Using the data that follows, return exactly the lines from the one that contains "(masked2 d a b t fun va vb _ j" through the one that contains "concatenated vectors. -/", ends included.

● Material for this exercise:
((

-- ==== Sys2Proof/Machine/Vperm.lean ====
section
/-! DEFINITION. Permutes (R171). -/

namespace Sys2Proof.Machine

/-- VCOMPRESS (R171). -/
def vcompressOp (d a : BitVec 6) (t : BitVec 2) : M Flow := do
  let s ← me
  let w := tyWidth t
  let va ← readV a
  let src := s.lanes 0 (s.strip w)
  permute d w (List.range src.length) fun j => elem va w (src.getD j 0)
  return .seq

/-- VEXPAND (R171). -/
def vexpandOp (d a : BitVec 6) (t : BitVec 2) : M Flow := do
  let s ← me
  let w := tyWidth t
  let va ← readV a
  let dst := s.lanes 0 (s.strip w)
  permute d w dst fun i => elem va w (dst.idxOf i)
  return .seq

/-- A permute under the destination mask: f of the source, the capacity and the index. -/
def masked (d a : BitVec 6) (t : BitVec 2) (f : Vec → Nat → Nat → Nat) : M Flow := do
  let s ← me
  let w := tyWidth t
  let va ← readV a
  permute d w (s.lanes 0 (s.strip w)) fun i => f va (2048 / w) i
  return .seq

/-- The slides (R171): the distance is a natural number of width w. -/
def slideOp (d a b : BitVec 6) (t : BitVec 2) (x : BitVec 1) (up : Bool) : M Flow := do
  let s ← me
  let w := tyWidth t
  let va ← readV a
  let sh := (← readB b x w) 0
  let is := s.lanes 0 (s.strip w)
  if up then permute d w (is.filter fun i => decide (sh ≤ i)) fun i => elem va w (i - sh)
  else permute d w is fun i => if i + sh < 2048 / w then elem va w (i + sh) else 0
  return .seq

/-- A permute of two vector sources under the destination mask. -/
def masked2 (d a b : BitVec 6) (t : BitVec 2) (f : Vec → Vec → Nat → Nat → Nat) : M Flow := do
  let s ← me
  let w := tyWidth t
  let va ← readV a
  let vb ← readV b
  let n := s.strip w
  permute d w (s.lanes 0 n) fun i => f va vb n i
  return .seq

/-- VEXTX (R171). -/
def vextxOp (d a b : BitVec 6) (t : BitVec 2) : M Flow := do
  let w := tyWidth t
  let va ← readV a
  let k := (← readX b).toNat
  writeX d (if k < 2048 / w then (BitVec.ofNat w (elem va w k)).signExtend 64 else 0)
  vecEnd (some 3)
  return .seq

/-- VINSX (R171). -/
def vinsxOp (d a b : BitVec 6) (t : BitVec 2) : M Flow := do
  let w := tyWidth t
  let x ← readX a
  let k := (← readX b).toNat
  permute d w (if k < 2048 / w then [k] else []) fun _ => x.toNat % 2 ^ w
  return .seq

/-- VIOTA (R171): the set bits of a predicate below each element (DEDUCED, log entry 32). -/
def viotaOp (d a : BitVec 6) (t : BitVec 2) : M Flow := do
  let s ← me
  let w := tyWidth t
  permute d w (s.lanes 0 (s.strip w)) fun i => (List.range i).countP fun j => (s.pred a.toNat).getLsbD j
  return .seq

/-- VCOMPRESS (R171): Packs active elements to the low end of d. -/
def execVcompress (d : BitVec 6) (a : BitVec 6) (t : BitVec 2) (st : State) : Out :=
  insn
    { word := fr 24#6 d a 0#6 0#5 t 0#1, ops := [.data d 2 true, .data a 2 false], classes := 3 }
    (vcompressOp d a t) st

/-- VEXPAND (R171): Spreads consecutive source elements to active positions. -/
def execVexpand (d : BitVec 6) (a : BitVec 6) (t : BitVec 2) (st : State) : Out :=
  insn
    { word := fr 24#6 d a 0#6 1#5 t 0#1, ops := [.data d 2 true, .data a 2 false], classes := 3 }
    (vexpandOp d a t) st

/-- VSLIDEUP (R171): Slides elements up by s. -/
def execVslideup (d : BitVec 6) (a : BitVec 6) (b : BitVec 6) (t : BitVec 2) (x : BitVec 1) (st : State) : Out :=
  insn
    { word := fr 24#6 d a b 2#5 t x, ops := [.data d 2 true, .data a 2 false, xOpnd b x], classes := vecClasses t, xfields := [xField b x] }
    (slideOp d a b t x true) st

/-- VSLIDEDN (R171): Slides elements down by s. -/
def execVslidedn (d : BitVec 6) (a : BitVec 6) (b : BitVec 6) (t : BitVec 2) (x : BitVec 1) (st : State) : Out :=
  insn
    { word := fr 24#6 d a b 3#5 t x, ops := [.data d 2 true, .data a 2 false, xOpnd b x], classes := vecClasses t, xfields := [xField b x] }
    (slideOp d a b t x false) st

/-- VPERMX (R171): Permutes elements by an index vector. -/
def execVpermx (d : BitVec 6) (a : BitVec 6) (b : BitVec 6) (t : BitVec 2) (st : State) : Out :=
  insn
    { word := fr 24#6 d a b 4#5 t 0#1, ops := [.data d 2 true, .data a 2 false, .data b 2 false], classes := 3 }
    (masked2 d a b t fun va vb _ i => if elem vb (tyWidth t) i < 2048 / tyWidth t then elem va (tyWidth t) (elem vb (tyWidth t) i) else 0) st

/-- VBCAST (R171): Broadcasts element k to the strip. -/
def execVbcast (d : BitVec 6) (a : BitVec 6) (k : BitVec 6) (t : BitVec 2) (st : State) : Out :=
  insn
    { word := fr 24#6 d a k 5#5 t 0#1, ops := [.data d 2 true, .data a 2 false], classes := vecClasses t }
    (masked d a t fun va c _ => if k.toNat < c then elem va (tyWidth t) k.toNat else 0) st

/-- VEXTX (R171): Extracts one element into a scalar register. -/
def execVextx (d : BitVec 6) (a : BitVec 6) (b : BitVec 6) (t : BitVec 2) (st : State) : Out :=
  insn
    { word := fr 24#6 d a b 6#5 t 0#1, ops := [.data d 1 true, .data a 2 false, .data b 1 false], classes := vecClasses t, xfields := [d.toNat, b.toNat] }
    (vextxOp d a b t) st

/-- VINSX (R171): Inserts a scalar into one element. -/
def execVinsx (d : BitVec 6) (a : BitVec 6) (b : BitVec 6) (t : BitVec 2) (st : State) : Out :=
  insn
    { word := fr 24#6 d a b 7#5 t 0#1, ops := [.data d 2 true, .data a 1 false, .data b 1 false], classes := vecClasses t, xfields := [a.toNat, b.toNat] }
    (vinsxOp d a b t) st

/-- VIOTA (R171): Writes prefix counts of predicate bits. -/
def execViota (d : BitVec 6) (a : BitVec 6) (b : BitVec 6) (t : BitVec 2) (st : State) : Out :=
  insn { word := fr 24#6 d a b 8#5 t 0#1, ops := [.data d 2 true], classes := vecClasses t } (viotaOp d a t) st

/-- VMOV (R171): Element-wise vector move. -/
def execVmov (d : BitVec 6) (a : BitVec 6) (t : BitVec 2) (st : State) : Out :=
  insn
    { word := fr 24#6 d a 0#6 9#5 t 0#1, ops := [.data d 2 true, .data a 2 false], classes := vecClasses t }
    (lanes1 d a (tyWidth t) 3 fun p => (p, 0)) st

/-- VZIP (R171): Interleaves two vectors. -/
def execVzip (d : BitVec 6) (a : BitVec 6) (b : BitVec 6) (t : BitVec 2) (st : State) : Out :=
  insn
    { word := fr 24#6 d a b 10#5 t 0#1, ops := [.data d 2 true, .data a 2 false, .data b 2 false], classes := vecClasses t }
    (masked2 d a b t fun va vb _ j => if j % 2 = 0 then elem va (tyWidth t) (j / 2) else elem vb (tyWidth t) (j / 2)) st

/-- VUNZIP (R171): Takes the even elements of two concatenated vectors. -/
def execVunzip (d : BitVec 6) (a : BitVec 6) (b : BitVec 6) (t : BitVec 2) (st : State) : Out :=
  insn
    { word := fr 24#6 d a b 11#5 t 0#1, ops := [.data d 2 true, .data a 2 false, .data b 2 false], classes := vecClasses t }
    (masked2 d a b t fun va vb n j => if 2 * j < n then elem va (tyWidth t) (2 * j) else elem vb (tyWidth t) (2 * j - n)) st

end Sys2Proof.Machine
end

))

● Response:
    (masked2 d a b t fun va vb _ j => if j % 2 = 0 then elem va (tyWidth t) (j / 2) else elem vb (tyWidth t) (j / 2)) st

/-- VUNZIP (R171): Takes the even elements of two concatenated vectors. -/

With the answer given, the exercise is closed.